Distributed system - Class 5

Alternative organizations

scale out: increase more memory and storage, add more servers such as machines.

Vertical Distribution (partitioning)

One machine assigns job to different machines according to the required functions. It requires to figure out which request sent to which server and decide what functioins each server holds.

Horizontal Distribution (replicated service)

One server handles all load and ever other machine has same functions. It looks an easy but updating data is difficult, becuase all machines need to update.

Example:

95% chance of a server being up at any instant.

for 2 servers to be up and running at any time: 0.95^2. Service not being running: around 10%
for 4 servers to be up and running at any time: vertical distribution. service not being running: (1-81%) ~ 20%
for 14 …… < 50%
If use vertical distribution, adding more machines results in increasing risk of fail as each one stores a function.

If use horizontal distribution, every machine is doing the same work, once one server is down, others are still running.

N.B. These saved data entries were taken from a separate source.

-- ==== Sys2Proof/Machine/RoomCommands.lean ====
section
/-! DEFINITION. The commands of the Slide Drive Controller: hall pulses, ticks and timers of the rooms. -/

namespace Sys2Proof.Machine

open Host (Outcome)

/-- ROOM_HALL_PULSE (R89). -/
def execRoomHallPulse (channel : Channel) (s : State) : Outcome State Fault Refusal :=
  .next (s.roomPulse (channelRoom channel) (channelMotor channel)).settle

/-- ROOM_TICK (R97). -/
def execRoomTick (room : Room) (ampsA ampsB : Nat) (s : State) : Outcome State Fault Refusal :=
  .next (s.tickRoom room ampsA ampsB).settle

/-- ROOM_BREAKAWAY_EXPIRY (R98): the operation's timer, or that of a motor started later. -/
def execRoomBreakawayExpiry (room : Room) (late : Bool) (s : State) : Outcome State Fault Refusal :=
  .next
    (if late then (if (s.roomUnit room).lateTimer.isSome then (s.lateBreakawayExpired room).settle else s)
     else if (s.roomUnit room).breakTimer.isSome then (s.breakawayExpired room).settle
     else s)

/-- ROOM_STALL_WINDOW_EXPIRY (R100). -/
def execRoomStallWindowExpiry (room : Room) (s : State) : Outcome State Fault Refusal :=
  .next (if (s.roomUnit room).stallTimer.isSome then (s.stallExpired room).settle else s)

/-- ROOM_JOG_TIMER_EXPIRY (R109). -/
def execRoomJogTimerExpiry (room : Room) (s : State) : Outcome State Fault Refusal :=
  .next (if (s.roomUnit room).jogTimer.isSome then (s.roomJogExpired room).settle else s)

/-- ROOM_COAST_EXPIRY (R104). -/
def execRoomCoastExpiry (channel : Channel) (s : State) : Outcome State Fault Refusal :=
  .next
    (if (s.motor (.room (channelRoom channel) (channelMotor channel))).coast.isSome
     then (s.roomCoastExpired (channelRoom channel) (channelMotor channel)).settle else s)

end Sys2Proof.Machine
end

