-- ==== Sys2Proof/Safety.lean ====
section
/-! DEFINITION. The terms in which statements about the FG640 are put: the attention pins in step, states in
which an event's end moves nothing, what the end of an event brings up to date, what an examination of the
queue and a grant leave, and a link that takes frames. -/

namespace Sys2Proof.Machine

/-! ### The two attention outputs -/

/-- NOTE_N and ALARM stand as R192 and R193 give them for the present state. -/
abbrev State.pinsExact (s : State) : Prop := s.ntu.noteN = s.noteDue ∧ s.ntu.alarm = s.alarmDue

/-! ### Records by state -/

/-- No operation waits in ADMITTED. -/
abbrev State.noneWaiting (s : State) : Prop := ∀ sl, ∀ o ∈ s.opAt sl, o.state.isAdmitted = false

/-- Every RUNNING operation is of a group that satisfies `p`. -/
abbrev State.runsOnly (s : State) (p : Group → Bool) : Prop :=
  ∀ sl, ∀ o ∈ s.opAt sl, o.state.isRunning = true → p o.job.group = true

/-- Every record in the table has ended. -/
abbrev State.allEnded (s : State) : Prop := ∀ sl, ∀ o ∈ s.opAt sl, o.state.isEnded = true

/-- No two non-ended operations are of one group (R10). -/
abbrev State.onePerGroup (s : State) : Prop :=
  ∀ sl k, ∀ o ∈ s.opAt sl, ∀ p ∈ s.opAt k,
    o.state.isEnded = false → p.state.isEnded = false → o.job.group = p.job.group → sl = k

/-! ### The waiting queue -/

/-- The queue is as an examination leaves it (R30, R31): its head is ADMITTED under the first test it fails, and every
entry behind it waits with QUEUE. -/
def State.headWaits (s : State) : Prop :=
  ∀ sl behind, s.sta.queue = sl :: behind →
    (∃ o w, s.opAt sl = some o ∧ o.state = .admitted w ∧ s.blockedBy o = some w)
    ∧ ∀ k ∈ behind, ∃ o, s.opAt k = some o ∧ o.state = .admitted .queue

/-! ### Invariants -/

/-- The reservations of the RUNNING and STOPPING operations that satisfy `p`, added up (R27). -/
def State.reserved (s : State) (p : Op → Bool) : Nat :=
  (slots.map (fun sl =>
    match s.opAt sl with
    | some o => if o.state.active && p o then o.reservation else 0
    | none => 0)).sum

/-- The claims law for one group (R183): a claimed group holds no non-ended operation of the host; a pending one
holds such operations, all of them in STOPPING toward an end. -/
def State.claimLaw (s : State) (g : Group) : Prop :=
  (s.claimOf g = .claimed → s.hostBusy g = false)
  ∧ (s.claimOf g = .pending → s.hostBusy g = true
    ∧ ∀ sl, ∀ o ∈ s.opAt sl, o.job.group = g → o.claimable = true → o.state.isEnded = false →
      ∃ r ph, o.state = .stopping (.ended r) ph)

/-- The books of the part agree with each other: the Operation Table with its ended list and tags, the Arbiter's
sums and queue with the table, the claims map with the table, and the frame buffers with what the LIU may take. -/
structure State.Books (s : State) : Prop where
  /-- R4: a tag in use names one record. -/
  tags : ∀ sl k, ∀ o ∈ s.opAt sl, ∀ p ∈ s.opAt k, o.tag = p.tag → sl = k
  /-- R4: the internal tag counter lies within 240..255. -/
  counter : 240 ≤ s.opt.internalTag ∧ s.opt.internalTag ≤ 255
  /-- R1, R5, R7: the ended list holds the tag of every ENDED record, each once, and no other. -/
  ended : s.opt.endedList.Nodup
    ∧ ∀ x, x ∈ s.opt.endedList ↔ ∃ sl o, s.opAt sl = some o ∧ o.state.isEnded = true ∧ o.tag = x
  /-- R10: at most one non-ended operation of each group, at most three of class NORMAL. -/
  groups : s.onePerGroup
  normal : s.normalCount ≤ 3
  /-- R9: a record's kind belongs to its group. -/
  kinds : ∀ sl, ∀ o ∈ s.opAt sl, o.job.kind.fits o.job.group = true
  /-- R27: the two sums are those of the RUNNING and STOPPING operations, and stay within the budget. -/
  sums : s.sta.resSum = s.reserved (fun _ => true) ∧ s.sta.normalSum = s.reserved (fun o => o.opClass == .normal)
  budget : s.sta.resSum ≤ s.items.supply.budgetLimit ∧ s.sta.normalSum ≤ s.items.normalBudget
  /-- R29: the waiting queue holds every ADMITTED operation, each once, and no other; SAFETY stands ahead of NORMAL. -/
  queue : s.sta.queue.Nodup ∧ ∀ sl, sl ∈ s.sta.queue ↔ ∃ o, s.opAt sl = some o ∧ o.state.isAdmitted = true
  order : s.sta.queue.Pairwise (fun x y =>
    ∀ o p, s.opAt x = some o → s.opAt y = some p → p.opClass = .safety → o.opClass = .safety)
  /-- R30: the head waits under the first test it fails, and every entry behind it with QUEUE. -/
  examined : s.headWaits
  /-- R33: no JACKS and room operation move at once. -/
  frame : (s.jacksMoving && s.roomMoving) = false
  /-- R183. -/
  claims : ∀ g, s.claimLaw g
  /-- R169: two frames at most wait in a buffer, and none while the LIU may take one of its link. -/
  buffers : ∀ l, (s.link l).buffer.length ≤ 2 ∧ (s.mayTake l = true → (s.link l).buffer = [])

/-- No output of the part is energised: no motor is driven, no valve is open, the pump is off. -/
def State.deEnergised (s : State) : Prop :=
  (∀ n m, ((s.roomUnit n).motor m).driven = false) ∧ s.awu.motor.driven = false
  ∧ s.lvc.pump = 0 ∧ ∀ j, (s.jack j).extending = false ∧ (s.jack j).retracting = false

/-- The outputs are energised only as the interlocks allow. -/
structure State.Guarded (s : State) : Prop where
  /-- R88: a room's motor is driven only while an operation of the room is RUNNING or STOPPING. -/
  rooms : ∀ n m, ((s.roomUnit n).motor m).driven = true → (s.activeOp (.room n)).isSome = true
  /-- R116, R121: the awning's motor is driven only while an operation of AWNING is RUNNING or STOPPING, and in its
  direction. -/
  awning : s.awu.motor.driven = true → ∃ sl o, s.activeOp .awning = some (sl, o) ∧ s.awu.motor.dir = some (s.awningDir o)
  /-- R119: the awning's ramped duty is 0 while its motor is not driven. -/
  duty : s.awu.motor.driven = false → s.awu.ramped = 0
  /-- R59, R144: a valve is open or the pump on only while a JACKS operation is RUNNING or STOPPING. -/
  jacks : (s.lvc.pump ≠ 0 ∨ ∃ j, (s.jack j).extending = true ∨ (s.jack j).retracting = true) →
    (s.activeOp .jacks).isSome = true
  /-- R60: a pending end of JACKS waits for the pump only while its operation is RUNNING. -/
  pend : s.lvc.pend.isSome = true → (s.runningOp .jacks).isSome = true
  /-- R83: a retract valve is open only for a RUNNING operation that retracts, and only while every configured room is
  IN, but for SERVICE origin with OVERRIDE. -/
  retract : ∀ j, (s.jack j).retracting = true → ∃ sl o, s.runningOp .jacks = some (sl, o) ∧ s.lvc.pend = none
    ∧ o.retracts = true ∧ (o.job.exempt = true ∨ s.someRoomOut = false)
  /-- R130: the awning's motor is never driven outward while the lockout runs or the trigger is present. -/
  wind : s.awu.motor.driven = true → s.awu.motor.dir = some .outward → s.windBars = false
  /-- R160: a stop-at-edge order is recorded only against a RUNNING or STOPPING operation of class NORMAL. -/
  orders : ∀ g, s.clm.ordered.get g.idx = true → ∃ sl o, s.activeOp g = some (sl, o) ∧ o.opClass = .normal
  /-- R142, R145: awake, the coach condition record is that of the present inputs and conditions. -/
  coach : s.inm.parked = false → s.inm.coach = s.coachNow
  /-- R144: while the E-stop reads stop every operation has ended and no output is energised. -/
  eStop : s.inm.coach.eStop = .stop ∨ s.eStopNow = .stop → s.allEnded ∧ s.deEnergised
  /-- R8: before start-up has ended no operation is non-ended. -/
  startUp : s.inm.notReady = true → s.allEnded
  /-- R136: start-up ends only once every sampled input has completed its first debounce. -/
  ready : s.inm.notReady = false → ∀ i, s.funcOf i ≠ .none → (s.input i).firstDone = true
  /-- R147, R149, R179: no operation is non-ended while the idle timer runs or the part is parked; parked, the drift
  timer and the watchdog are stopped and no frame waits. -/
  idle : s.inm.idleTimer.isSome = true → s.allEnded
  parked : s.inm.parked = true → s.allEnded ∧ s.atu.drift = none ∧ s.liu.watchdog = none ∧ ∀ l, (s.link l).buffer = []

/-! ### The end of an event -/

/-- A state whose motions the end of an event leaves alone: no clearance entry is enabled, or no room and no
awning operation runs; every room is home, or no JACKS operation runs. -/
structure State.Undisturbed (s : State) : Prop where
  edges : (∀ k, (s.entryItem k).enabled = false) ∨ s.runsOnly (fun g => g == .jacks)
  retract : s.someRoomOut = false ∨ s.runsOnly (fun g => !(g == .jacks))

/-- A state in which the end of an event starts, stops and orders nothing: undisturbed, and no operation
waits. -/
structure State.Calm (s : State) : Prop extends s.Undisturbed where
  waiting : s.noneWaiting

/-- The head of the queue fails a test, with this wait reason as its first (R31). -/
abbrev State.headBlocked (s : State) (sl : Slot) (o : Op) (w : WaitReason) : Prop :=
  s.sta.queue = [sl] ∧ s.opAt sl = some o ∧ o.state.isAdmitted = true ∧ s.blockedBy o = some w

/-- What the fault record and the two pins hold at the end of an event that left `u` (R190, R192, R193): marks
are only added, a new mark raises FAULT on both links and nothing else in the change sets moves. -/
structure NoticesFollow (u t : State) : Prop where
  mask : t.ntu.mask = u.ntu.mask
  measured : t.ntu.thermal = u.ntu.thermal ∧ t.ntu.bridges = u.ntu.bridges
  cause : t.ntu.faults.cause = u.ntu.faults.cause
  latched : t.ntu.faults.latched ||| u.ntu.faults.latched = t.ntu.faults.latched
  present : t.ntu.faults.present = t.presentNow
  members : t.ntu.faults.now = t.detailsNow
  details : t.ntu.faults.since = u.ntu.faults.since.join t.detailsNow
  sets : (t.ntu.coach = u.ntu.coach ∧ t.ntu.service = u.ntu.service ∧ t.ntu.faults.latched = u.ntu.faults.latched)
    ∨ (t.ntu.coach = u.ntu.coach.raise .fault ∧ t.ntu.service = u.ntu.service.raise .fault)
  pins : t.pinsExact

/-- `t` is `u` with its fault record and pins brought up to date, everything else as it stood. -/
structure FaultsFollow (u t : State) : Prop where
  frame : t = { u with ntu := t.ntu }
  notices : NoticesFollow u t

/-- `t` is `u` with what follows from an event brought up to date, and everything else as it stood: the drift
timer (R51), the coach condition record (R142), idle and its timer (R147), the two flags of each clearance
entry (R157, R158, and where these leave a choice log entries 55 and 56), the fault record and the pins. -/
structure Follows (u t : State) : Prop where
  queue : t.pending = u.pending ∧ t.now = u.now ∧ t.draws = u.draws
  table : t.opt = u.opt
  arbiter : t.sta = u.sta
  attitude : t.atu = { u.atu with drift := if u.watching then u.atu.drift else none }
  jacks : t.lvc = u.lvc
  rooms : t.sdc = u.sdc
  awning : t.awu = u.awu
  wind : t.wind = u.wind
  links : t.liu = u.liu
  items : t.ist = u.ist
  inputs : t.inm = { u.inm with coach := t.inm.coach, idle := t.inm.idle, idleTimer := t.inm.idleTimer }
  coach : t.inm.coach = if u.inm.parked then u.inm.coach else u.coachNow
  idle : t.inm.idle = u.idleNow
  orders : t.clm.ordered = u.clm.ordered
  judged : ∀ k, (t.entryUnit k).lastA = (u.entryUnit k).lastA ∧ (t.entryUnit k).lastB = (u.entryUnit k).lastB
  flags : u.inm.notReady = false →
    ∀ k, (t.entryUnit k).active = u.activeNow (u.entryItem k) ∧ (t.entryUnit k).inside = u.insideNow (u.entryItem k)
  notices : NoticesFollow u t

It is good. But when updating data some machines are down, then they are running latter. It is useless because their data may not be updated.

Peer-to-peer architecture

kye-value hash key to a node location. We hava key value 1~~200 mapping to node value ranges in 1~~200.

Consistent hashing (most popluar structure of hashing: chord). Using sccessor function to assign key to each node. We have key=1,2,6, and node ID=1,3,6, which is a node ring. Look if there is a node=1 can accommodate key=1, yes; Look if there is a node=2 can accomodate key=2, no, then serach the next closest node=3, so put key=2 to node=3; Look if a node=6 can accomodate key=6, no, then continuing to look the closest highest node, node=0 can accept. In order to make key as most as closed to node location, we can add node if we want to distribute data more evently. This is Join.

Delete node, move keys stored in node to next closest one and remove this node. If we know all nodes, then we know where keys should go. For example, we deign finger table (power of 2). for means a formula to compute start, start means the key value start with (.), succ means key value starts with start eventually go to (.). For key=2, node=0 ask node=3: if you have key=2? node=3 response yes.

Reference material:
Book: Distributed Systems, Third edition, Version 3.02(2018), Maarten van Steen and Andrew S. Tanenbaum.
Lectures: University of Waterloo, CS 454/654 (Distributed System), 2020 winter term, Professor Khuzaima Daudjee.